A collection of books that have been banned or challenged across the country. In the foreground is “The 1619 Project,” which re-examines the influence of slavery in the founding of The United States. The book’s title references the first reccorded arrival of African slaves to North America in 1619. (Samantha Hill/The Seahawk)

Multiple guest speakers read excerpts of banned books of their choice and shared their opinions or experiences with the novels.

Student, Tyler O’Brien, opened by reading an excerpt of “Catcher in the Rye” by J.D. Salinger. O’Brien explained how he has deep connections with the book as he was a troubled teen and related with the main character in the novel.

“I think it is necessary to give into that negativity that we all share at one point in our lives. It is okay to not be okay. Negativity is a part of life. You cannot go on smiling every day because it is not realistic,” said O’Brien.

Mckinlee Watson read the preface of “Fahrenheit 451” by Ray Bradbury. “I read the first two pages and they spoke to me,” said Waston. The first two pages speak about how society views censorship and their personal interpretations of the book for it to be later a banned book in schools. Her graduating class in high school was the last class to read “Fahrenheit 451” before it was banned in schools. Quoting her high school English teacher, Watson said, “I cannot believe they censored a book about censorship.”
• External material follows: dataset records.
-- ==== Sys2Proof/Machine/Act.lean ====
section
/-! DEFINITION. What units and the outside world do beside the events of the opcode table, and which of it is due (spec/08 R182, R193,
spec/13 R288, spec/17 R317, spec/20 R362, R384, R388, R392, spec/21 R398, R415). -/

namespace Sys2Proof.Machine

/-- The host writes its own memory; a poisoned write poisons its words (R362). -/
def hostWrite (s : State) (pa : Nat) (data : List Byte) (bad : Bool) : State :=
  let s1 := writeHome s .host pa data
  if bad then poison s1 .host pa data.length else s1

/-- The die manager's writes of `pairtab`, `mxwt` and `preempt` through its management path (R193). -/
def manage (s : State) (core csr : Nat) (v : Word) : State :=
  if !coreOk core then s
  else if csr = 0x5C7 then writePreempt s core v true
  else if [0x5C0, 0x5C6].contains csr then
    match writeHandlerCsr s core csr v with
    | some (.ok s1) => s1
    | _ => s
  else s

/-- The location at which a strand's blocked access stands (R384). -/
def standsOn (s : State) (t : Strand) : Option Nat :=
  match t.life, t.wait with
  | .blocked, some (_, .atomic _ n _ ea _ _) =>
    (match locate s t ea n .amo with
     | .ok ((sp, a) :: _, _) => some (wordLoc sp a)
     | _ => none)
  | .blocked, some (_, .send true g _ _) => some (ringLoc g)
  | _, _ => none

/-- The strands for which the home holds a strand's access at a location. -/
def heldFor (s : State) (t : Strand) (loc : Nat) : List Nat := roundHolders s t loc ++ lateHolders s t loc

/-- Whether every strand of a resident crew is held by strands of crews that are not bound, once rounds decide (R384). -/
def crewHeld (s : State) (run crew : Nat) : Bool :=
  let ts := (crewStrands s run crew).filter onCore
  let r := runOf s run
  ((contextOf s r.ctx).elim false (·.overflow) || r.replay.isSome) && !ts.isEmpty &&
  ts.all (fun t => (standsOn s t).elim false (fun loc => (heldFor s t loc).any (fun g => (findCrew s run (g / 32)).isNone)))

/-- The die manager pre-empts such a crew. -/
def preemptHeld (s : State) (run crew : Nat) : State :=
  if crewHeld s run crew then ((crewStrands s run crew).filter onCore).foldl (fun s t => forGroup requestSlot t.core t.slot s) s else s

/-- An act. -/
def performAct (a : Act) (s : State) : State :=
  match a with
  | .ownerDrop w => dropOwner s w
  | .serveAdds run => serveAdds s run
  | .hostWrite pa data bad => hostWrite s pa data bad
  | .hostRefuse base len => { s with hostDeny := s.hostDeny ++ [(base, len)] }
  | .hostAllow => { s with hostDeny := [] }
  | .manage core csr v => manage s core csr v
  | .preemptHeld run crew => preemptHeld s run crew
  | .hintFill core => fillHint s core
  | .walk die => walkQueue s die
  | .refresh cl => setCluster s cl (fun c => { c with refresh := windowOpen s cl })
  | .hardFault cl => answerHardFault s cl
  | .expireResv k => expireResv s k
  | .recordWait k => recordWait s k
  | .raisePriority run => raisePriority s run
  | .drowse core unit => drowse s core unit
  | .xformPiece cl => xOnePiece s cl
  | .dieLink link ok => dieLinkReplay s link ok
  | .linkLost link => linkLost s link
  | .sendTime => sendTime s
  | .ethRegion pa len => addRegion s pa len
  | .ethRings port qp work comp entries => setRings s port qp work comp entries
  | .ethTimeout port qp => ackTimeout s port qp

/-- Acts of a core that are due. -/
def coreActs (s : State) (e : Nat × Core) : List Act :=
  (if e.2.hints.isEmpty then [] else [.hintFill e.1]) ++
  ((e.2.lastUse.map (fun x => unitOf x.1)).filter (mayDrowse s e.1)).map (.drowse e.1)

/-- Acts of a die. -/
def dieActs (e : Nat × Die) : List Act := if e.2.walkq.isEmpty then [] else [.walk e.1]

/-- Acts of a cluster. -/
def clusterActs (s : State) (e : Nat × Cluster) : List Act :=
  (if e.2.refresh = windowOpen s e.1 then [] else [.refresh e.1]) ++ (if e.2.xq.isEmpty then [] else [.xformPiece e.1]) ++
  (if !e.2.outOfService && hardFaulty s e.1 then [.hardFault e.1] else []) ++
  (e.2.claimq.filter (fun q => !q.recorded && decide (q.since + 2 ^ 26 ≤ (dieOf s (dieOfCluster e.1)).cycles))).map (fun q => .recordWait q.key)

/-- Acts of a launch. -/
def runActs (s : State) (n : Nat) : List Act :=
  (if (runOf s n).heldAdds.isEmpty then [] else [.serveAdds n]) ++ (if gangLong s n && !(runOf s n).priority then [.raisePriority n] else [])

/-- Everything beside the table's events that some unit could do now. -/
def actsDue (s : State) : List Act :=
  s.cores.flatMap (coreActs s) ++ s.dies.flatMap dieActs ++ s.clusters.flatMap (clusterActs s) ++
  (List.range s.runs.length).flatMap (runActs s) ++
  (s.crews.filter (fun c => crewHeld s c.run c.crew)).map (fun c => .preemptHeld c.run c.crew) ++
  (s.strands.filter (resvOld s)).map (fun t => .expireResv t.key)

end Sys2Proof.Machine
end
Mckinlee Waston reads “Fahrenheit 451.” (Samantha Hill/The Seahawk)

Forrest McFeeters, president of Alpha Phi Alpha, read an excerpt from “Stamped: Racism, Antiracism, and You” by Jason Reynolds & Ibram X. Kendi. McFeeters spoke about how this book is a “compromised banned” book in New Hanover County as it has been recently challenged by parents and the school board. McFeeters read the children’s version of the book because he wanted to get the perspective of what a child may read. “Stamped” explains racism throughout the centuries by using clear language,” said McFeeters. McFeeters explained how this book creates conversation about true American history.

Brook Jurecka spoke about the novel “American Psycho” by Bret Easton Ellis. Jurecka noted that “American Psycho” is controversial for the contents of murder, sexual imagery, misogyny, and glorifying psychopaths. Jurecka explained how the book was turned into a film adaptation that received a lot of backlash but was not banned from the public. “If the film is accessible, then why not the literature?” said Juercka.

“Sometimes being uncomfortable is what keeps you safe,” said Juercka, giving her opinion on banning books.

JJ Elliot ended the event by reading from the graphic novel “Gender Queer” by Maia Kobabe. Elliot explained how reading books about LGBTQ+ has helped them figure out who they are today. “I had a lot of thoughts that I could relate to,” said Elliot.

“This book may not be written for you, but it is written for someone out there,” said Elliot.